BEGIN Extracted material
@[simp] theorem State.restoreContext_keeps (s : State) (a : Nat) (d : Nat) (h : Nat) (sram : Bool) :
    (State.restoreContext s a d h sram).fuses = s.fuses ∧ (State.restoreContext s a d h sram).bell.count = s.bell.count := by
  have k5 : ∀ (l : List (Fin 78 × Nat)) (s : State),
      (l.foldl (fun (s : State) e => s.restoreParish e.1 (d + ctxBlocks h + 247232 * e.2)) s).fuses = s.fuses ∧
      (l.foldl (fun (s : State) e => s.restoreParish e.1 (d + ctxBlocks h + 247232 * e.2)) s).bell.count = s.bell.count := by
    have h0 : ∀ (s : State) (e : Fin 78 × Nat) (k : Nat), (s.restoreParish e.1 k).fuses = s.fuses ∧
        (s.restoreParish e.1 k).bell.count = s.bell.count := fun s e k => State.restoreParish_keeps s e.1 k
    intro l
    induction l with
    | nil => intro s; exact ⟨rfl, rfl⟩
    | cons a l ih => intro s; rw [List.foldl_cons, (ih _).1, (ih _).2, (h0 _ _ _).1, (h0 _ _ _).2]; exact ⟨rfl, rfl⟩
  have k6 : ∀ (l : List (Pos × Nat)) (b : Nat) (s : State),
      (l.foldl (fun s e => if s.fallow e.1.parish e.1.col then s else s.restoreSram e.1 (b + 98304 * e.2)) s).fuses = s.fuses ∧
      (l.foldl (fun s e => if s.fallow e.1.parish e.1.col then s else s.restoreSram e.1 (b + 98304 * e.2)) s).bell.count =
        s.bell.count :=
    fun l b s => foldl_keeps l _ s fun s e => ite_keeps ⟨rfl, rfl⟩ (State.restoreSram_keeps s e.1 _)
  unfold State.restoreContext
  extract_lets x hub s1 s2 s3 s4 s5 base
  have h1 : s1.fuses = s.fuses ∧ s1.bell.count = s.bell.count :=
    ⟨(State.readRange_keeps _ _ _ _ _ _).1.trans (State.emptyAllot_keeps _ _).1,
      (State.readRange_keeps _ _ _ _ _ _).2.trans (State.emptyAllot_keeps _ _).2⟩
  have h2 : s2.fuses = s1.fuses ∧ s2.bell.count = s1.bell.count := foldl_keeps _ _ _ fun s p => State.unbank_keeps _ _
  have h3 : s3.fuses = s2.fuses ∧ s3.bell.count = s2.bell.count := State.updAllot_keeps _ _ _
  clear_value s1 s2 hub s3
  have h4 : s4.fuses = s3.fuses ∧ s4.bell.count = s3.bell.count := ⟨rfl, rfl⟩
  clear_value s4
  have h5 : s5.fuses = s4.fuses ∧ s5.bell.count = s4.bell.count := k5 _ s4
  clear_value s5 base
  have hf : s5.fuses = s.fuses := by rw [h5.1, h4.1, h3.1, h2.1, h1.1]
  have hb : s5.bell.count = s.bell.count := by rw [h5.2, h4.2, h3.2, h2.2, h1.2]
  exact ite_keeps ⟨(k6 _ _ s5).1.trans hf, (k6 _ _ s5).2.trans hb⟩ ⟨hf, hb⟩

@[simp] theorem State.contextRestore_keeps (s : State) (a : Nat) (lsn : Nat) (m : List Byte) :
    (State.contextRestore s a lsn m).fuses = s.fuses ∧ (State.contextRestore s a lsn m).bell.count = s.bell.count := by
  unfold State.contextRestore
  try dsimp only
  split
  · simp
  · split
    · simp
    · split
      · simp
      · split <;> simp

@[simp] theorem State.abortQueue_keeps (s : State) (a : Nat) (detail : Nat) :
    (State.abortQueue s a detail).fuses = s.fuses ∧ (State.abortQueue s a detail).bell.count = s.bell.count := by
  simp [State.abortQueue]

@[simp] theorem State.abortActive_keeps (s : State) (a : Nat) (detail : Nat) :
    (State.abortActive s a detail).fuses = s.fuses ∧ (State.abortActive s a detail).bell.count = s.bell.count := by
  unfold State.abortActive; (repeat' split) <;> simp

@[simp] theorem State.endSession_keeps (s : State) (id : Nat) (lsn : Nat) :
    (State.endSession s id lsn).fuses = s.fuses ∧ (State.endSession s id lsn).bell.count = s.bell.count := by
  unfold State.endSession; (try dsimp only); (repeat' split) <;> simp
END Extracted material
Your objective:
Return only the lines of the records in which the string "repeat" appears.

Exercise answer:
  unfold State.abortActive; (repeat' split) <;> simp
  unfold State.endSession; (try dsimp only); (repeat' split) <;> simp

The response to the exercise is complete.